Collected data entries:
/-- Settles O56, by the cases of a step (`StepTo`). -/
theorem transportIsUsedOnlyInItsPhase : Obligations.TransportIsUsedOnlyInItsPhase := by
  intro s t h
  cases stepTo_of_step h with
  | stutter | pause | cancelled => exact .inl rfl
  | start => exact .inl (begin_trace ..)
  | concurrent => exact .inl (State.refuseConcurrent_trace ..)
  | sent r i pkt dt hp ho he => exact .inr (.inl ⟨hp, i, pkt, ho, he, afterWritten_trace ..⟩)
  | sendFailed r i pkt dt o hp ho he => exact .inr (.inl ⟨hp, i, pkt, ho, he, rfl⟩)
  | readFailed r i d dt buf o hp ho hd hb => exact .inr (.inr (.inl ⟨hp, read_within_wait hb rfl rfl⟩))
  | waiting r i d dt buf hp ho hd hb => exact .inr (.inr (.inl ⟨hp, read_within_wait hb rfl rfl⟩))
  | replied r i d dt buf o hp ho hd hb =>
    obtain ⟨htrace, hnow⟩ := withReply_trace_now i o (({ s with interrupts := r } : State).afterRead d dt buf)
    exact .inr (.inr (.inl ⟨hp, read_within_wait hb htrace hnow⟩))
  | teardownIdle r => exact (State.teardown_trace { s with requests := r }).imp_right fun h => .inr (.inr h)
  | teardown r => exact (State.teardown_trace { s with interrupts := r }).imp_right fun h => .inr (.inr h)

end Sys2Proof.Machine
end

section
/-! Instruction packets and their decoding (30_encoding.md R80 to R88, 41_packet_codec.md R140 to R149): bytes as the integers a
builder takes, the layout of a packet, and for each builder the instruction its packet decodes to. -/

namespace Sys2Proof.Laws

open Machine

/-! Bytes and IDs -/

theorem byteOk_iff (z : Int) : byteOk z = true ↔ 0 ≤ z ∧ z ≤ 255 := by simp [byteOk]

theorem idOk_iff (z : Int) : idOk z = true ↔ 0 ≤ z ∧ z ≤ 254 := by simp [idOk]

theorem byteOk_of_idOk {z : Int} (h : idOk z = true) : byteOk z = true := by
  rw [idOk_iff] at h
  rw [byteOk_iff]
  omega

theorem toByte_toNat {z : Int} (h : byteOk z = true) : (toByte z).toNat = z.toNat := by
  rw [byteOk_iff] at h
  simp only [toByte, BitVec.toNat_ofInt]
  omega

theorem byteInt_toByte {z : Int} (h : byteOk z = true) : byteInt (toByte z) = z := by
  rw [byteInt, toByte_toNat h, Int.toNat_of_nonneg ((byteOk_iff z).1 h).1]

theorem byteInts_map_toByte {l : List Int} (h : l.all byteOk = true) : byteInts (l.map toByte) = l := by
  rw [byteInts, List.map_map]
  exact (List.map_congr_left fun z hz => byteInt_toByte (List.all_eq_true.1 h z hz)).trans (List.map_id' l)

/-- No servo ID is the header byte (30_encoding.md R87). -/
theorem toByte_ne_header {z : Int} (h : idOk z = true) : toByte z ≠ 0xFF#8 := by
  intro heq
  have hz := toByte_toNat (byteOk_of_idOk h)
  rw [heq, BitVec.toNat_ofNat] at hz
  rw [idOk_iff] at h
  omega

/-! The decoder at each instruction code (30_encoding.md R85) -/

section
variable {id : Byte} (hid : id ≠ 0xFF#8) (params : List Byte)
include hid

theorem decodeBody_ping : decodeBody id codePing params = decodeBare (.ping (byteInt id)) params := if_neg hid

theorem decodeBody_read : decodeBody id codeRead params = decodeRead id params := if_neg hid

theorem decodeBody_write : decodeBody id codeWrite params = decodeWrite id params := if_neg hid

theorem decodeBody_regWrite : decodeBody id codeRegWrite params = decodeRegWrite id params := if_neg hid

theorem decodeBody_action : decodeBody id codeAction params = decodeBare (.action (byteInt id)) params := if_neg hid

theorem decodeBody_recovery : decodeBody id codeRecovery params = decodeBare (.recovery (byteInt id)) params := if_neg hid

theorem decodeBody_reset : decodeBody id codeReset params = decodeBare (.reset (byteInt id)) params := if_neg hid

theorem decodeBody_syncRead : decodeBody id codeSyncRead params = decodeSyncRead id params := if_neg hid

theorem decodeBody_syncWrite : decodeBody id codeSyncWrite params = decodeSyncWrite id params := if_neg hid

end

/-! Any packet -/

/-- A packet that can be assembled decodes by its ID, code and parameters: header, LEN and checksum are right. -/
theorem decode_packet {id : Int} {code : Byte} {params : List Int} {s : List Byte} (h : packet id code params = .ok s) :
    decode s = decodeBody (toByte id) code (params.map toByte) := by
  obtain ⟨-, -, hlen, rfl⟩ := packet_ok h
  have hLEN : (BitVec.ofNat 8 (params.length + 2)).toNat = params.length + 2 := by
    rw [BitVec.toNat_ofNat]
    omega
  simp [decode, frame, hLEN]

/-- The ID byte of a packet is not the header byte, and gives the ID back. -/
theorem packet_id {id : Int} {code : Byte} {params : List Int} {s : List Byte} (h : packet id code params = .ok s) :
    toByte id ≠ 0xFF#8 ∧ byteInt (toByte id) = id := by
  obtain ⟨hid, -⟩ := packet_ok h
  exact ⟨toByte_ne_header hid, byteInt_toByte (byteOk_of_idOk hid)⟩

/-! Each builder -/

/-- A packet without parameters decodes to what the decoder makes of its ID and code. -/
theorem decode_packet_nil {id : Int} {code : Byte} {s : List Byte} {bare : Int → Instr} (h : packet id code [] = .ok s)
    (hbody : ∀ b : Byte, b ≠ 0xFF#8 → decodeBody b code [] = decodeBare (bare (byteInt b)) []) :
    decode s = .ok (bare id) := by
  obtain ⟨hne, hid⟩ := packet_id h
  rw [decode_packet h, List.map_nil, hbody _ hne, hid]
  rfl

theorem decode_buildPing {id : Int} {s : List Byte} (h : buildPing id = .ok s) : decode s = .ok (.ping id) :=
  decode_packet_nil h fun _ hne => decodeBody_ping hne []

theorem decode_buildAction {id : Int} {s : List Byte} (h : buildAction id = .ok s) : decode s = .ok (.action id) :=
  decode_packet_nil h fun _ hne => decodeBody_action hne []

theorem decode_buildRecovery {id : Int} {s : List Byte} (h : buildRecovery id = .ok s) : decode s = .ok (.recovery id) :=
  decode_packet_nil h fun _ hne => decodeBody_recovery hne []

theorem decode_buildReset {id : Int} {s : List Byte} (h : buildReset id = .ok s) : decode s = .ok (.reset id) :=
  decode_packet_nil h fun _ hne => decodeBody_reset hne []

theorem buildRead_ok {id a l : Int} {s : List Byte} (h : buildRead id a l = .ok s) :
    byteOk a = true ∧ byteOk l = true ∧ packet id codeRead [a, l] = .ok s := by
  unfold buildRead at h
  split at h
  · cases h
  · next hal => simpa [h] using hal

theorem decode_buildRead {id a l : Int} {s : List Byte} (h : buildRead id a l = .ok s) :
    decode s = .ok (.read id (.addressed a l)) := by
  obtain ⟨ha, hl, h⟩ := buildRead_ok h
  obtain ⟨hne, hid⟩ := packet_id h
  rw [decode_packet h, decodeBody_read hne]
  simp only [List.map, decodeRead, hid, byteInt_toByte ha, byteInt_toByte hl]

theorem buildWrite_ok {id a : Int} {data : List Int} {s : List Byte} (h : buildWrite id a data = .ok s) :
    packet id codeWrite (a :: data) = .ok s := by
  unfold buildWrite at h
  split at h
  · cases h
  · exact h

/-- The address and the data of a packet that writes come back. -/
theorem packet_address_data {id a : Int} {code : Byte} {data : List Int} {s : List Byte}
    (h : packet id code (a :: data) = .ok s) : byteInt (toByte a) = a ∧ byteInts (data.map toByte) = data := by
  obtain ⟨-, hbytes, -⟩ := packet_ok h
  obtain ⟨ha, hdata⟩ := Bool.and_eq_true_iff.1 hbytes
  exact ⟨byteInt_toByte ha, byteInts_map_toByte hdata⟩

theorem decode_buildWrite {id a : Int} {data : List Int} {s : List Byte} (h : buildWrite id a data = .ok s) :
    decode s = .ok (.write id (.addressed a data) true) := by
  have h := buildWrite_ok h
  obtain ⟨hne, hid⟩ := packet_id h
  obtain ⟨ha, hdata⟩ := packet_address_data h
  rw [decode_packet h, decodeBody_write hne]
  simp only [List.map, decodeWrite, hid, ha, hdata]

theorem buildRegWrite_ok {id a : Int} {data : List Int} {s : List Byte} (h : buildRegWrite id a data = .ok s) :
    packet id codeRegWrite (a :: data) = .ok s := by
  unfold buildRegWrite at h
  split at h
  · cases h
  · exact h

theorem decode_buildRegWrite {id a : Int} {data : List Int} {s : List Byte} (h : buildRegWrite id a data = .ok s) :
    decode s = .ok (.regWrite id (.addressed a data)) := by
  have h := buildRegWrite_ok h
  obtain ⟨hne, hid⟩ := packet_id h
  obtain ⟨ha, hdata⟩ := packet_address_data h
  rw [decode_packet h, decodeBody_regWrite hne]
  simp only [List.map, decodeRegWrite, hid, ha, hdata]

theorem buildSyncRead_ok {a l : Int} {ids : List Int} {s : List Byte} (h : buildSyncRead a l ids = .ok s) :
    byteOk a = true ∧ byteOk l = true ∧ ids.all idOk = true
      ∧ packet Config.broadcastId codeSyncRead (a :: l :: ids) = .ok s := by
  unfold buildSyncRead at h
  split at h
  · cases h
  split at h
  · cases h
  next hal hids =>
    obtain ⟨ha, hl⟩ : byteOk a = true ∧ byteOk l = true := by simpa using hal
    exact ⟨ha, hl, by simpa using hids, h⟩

_Assignment_. Working from the data above, extract solely the lines from the one containing "decode_packet_nil h fun _ hne => decodeBody_reset" through the one containing "[h] using hal", exactly as they appear, both included.

_Expected answer_.
  decode_packet_nil h fun _ hne => decodeBody_reset hne []

theorem buildRead_ok {id a l : Int} {s : List Byte} (h : buildRead id a l = .ok s) :
    byteOk a = true ∧ byteOk l = true ∧ packet id codeRead [a, l] = .ok s := by
  unfold buildRead at h
  split at h
  · cases h
  · next hal => simpa [h] using hal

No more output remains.